Exercise directions: Look through the listing below and say how many lines contain the word "behind". Nothing else belongs in the reply.

Entries shown:
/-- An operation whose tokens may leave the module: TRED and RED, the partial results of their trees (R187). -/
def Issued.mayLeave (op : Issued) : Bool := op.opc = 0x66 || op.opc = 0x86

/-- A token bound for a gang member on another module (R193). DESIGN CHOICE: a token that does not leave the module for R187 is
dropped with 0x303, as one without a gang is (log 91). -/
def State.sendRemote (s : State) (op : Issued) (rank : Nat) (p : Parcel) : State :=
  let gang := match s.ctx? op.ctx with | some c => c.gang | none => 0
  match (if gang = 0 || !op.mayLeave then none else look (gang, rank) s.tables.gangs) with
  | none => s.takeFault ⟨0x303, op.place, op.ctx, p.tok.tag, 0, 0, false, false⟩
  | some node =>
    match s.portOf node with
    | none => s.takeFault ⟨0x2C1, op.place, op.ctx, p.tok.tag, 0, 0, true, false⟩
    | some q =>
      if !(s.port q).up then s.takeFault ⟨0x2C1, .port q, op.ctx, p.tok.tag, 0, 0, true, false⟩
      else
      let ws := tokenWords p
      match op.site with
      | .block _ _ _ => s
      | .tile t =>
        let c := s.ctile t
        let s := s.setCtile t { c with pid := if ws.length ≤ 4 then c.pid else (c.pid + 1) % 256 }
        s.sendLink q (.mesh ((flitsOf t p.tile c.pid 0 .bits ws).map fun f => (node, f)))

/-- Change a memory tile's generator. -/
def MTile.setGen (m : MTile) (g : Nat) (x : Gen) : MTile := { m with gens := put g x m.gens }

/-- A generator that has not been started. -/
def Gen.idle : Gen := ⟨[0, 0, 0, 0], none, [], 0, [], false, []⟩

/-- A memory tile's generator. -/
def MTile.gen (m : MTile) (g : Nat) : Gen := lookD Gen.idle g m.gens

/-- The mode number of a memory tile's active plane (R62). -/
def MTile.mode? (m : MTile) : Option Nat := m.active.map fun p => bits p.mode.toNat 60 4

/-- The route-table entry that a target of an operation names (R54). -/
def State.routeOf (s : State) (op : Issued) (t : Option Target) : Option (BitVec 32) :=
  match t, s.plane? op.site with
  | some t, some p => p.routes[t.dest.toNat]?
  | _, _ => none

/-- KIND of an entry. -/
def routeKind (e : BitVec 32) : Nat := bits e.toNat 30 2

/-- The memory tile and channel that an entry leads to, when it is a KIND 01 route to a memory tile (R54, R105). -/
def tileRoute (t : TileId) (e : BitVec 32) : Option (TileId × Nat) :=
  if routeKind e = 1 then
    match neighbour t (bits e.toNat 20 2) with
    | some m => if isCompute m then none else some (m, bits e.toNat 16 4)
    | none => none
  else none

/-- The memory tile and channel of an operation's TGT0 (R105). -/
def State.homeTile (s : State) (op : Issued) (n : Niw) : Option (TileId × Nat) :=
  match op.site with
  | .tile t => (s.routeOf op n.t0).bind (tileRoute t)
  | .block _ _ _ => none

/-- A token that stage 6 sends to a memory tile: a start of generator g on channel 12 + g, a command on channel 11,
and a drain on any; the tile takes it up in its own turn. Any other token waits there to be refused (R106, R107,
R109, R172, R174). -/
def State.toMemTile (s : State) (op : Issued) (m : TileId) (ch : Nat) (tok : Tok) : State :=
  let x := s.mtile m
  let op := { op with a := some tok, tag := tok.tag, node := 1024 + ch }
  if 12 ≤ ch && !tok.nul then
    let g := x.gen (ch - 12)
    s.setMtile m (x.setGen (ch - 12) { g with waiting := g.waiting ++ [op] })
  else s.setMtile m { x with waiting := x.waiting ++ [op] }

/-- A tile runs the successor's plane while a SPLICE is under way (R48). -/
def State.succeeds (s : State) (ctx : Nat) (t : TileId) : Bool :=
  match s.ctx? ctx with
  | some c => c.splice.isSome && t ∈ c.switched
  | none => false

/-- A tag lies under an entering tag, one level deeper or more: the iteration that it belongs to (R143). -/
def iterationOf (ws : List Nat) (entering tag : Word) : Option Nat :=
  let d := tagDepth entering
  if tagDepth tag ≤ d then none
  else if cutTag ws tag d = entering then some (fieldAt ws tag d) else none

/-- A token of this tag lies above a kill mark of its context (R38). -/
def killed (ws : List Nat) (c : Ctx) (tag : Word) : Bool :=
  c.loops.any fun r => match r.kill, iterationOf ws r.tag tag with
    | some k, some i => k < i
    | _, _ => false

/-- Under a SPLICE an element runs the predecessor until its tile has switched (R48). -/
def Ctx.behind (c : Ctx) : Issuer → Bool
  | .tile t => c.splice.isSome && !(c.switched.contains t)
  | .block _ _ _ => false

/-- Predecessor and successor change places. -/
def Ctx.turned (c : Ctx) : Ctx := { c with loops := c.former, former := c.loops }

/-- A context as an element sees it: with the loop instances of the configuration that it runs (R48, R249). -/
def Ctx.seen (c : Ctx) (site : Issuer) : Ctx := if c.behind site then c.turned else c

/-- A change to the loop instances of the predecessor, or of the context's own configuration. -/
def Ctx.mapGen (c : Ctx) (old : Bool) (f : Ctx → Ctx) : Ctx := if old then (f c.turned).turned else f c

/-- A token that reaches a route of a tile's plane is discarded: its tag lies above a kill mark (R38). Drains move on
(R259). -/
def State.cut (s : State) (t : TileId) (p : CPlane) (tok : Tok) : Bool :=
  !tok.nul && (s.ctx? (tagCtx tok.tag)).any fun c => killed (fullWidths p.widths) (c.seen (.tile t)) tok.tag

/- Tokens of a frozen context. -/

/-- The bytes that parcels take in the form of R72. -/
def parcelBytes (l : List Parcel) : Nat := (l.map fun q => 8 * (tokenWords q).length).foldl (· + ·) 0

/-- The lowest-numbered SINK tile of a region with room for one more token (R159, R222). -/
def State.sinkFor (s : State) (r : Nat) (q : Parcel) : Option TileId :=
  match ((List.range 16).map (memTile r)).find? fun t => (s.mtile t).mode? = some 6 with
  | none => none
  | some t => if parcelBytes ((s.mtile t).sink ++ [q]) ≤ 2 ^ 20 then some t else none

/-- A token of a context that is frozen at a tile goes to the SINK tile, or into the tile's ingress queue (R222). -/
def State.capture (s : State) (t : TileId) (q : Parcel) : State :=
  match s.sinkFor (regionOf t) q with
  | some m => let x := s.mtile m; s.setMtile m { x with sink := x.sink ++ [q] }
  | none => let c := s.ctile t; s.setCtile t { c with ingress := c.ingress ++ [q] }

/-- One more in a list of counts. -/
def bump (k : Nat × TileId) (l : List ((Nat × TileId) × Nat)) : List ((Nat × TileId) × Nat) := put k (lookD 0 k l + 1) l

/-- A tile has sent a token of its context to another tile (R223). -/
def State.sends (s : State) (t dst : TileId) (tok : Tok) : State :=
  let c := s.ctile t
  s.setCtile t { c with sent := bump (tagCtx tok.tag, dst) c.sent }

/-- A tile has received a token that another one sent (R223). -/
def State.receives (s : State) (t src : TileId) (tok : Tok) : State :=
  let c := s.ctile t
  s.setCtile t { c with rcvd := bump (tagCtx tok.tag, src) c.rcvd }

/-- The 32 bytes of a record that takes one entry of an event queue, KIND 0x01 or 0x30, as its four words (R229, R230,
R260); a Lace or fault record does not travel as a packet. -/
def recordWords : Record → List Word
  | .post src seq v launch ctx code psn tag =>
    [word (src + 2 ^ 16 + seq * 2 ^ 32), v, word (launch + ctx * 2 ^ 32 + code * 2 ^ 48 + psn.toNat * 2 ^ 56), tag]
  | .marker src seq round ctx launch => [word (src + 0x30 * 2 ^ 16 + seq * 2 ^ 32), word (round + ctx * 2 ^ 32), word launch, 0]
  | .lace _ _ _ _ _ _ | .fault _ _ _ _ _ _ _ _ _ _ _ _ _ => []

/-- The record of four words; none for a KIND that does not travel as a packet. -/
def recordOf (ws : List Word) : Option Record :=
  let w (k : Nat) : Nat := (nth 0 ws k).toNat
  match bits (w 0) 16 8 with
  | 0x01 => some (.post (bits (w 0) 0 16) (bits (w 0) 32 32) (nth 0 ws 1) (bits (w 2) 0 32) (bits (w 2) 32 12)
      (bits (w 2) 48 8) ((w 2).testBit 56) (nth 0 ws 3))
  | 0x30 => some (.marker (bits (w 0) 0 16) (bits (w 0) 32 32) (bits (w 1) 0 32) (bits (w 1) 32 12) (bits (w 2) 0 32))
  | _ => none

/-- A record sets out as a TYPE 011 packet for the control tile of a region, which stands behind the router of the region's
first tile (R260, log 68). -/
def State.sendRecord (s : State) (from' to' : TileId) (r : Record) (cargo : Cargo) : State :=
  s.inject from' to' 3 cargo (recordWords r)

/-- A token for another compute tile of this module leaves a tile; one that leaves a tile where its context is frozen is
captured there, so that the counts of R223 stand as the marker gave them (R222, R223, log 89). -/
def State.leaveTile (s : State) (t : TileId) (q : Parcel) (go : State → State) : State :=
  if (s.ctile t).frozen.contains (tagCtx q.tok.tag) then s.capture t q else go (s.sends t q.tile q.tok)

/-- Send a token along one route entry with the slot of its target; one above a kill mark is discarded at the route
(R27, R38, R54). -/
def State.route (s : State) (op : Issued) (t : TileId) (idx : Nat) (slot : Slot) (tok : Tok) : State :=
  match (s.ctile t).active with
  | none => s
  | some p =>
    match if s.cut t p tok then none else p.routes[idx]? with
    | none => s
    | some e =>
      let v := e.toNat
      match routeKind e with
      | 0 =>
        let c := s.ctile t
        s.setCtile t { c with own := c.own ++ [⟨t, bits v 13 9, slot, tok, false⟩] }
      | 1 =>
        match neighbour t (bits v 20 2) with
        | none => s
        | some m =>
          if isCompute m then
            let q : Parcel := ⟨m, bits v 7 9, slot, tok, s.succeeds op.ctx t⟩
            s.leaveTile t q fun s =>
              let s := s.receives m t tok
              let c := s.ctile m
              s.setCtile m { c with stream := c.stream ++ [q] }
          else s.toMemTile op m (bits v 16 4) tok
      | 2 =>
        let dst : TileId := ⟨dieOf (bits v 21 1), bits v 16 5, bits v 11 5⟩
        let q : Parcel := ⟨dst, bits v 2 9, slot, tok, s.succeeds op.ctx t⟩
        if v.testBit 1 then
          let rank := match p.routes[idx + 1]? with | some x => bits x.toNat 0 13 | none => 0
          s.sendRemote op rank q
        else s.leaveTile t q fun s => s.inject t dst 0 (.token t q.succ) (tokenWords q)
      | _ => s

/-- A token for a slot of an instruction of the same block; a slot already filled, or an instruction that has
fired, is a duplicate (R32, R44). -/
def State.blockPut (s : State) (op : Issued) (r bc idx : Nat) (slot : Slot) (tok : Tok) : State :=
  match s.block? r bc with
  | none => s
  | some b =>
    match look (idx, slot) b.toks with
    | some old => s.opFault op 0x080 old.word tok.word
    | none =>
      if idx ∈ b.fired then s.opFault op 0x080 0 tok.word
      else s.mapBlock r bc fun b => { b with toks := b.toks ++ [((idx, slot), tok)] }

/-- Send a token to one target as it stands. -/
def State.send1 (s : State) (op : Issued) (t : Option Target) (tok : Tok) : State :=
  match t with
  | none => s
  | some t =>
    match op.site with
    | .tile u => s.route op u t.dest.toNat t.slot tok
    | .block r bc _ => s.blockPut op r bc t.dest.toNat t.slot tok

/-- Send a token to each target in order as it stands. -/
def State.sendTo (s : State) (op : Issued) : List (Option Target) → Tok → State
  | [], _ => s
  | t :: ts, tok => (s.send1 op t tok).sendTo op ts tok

Final answer: 3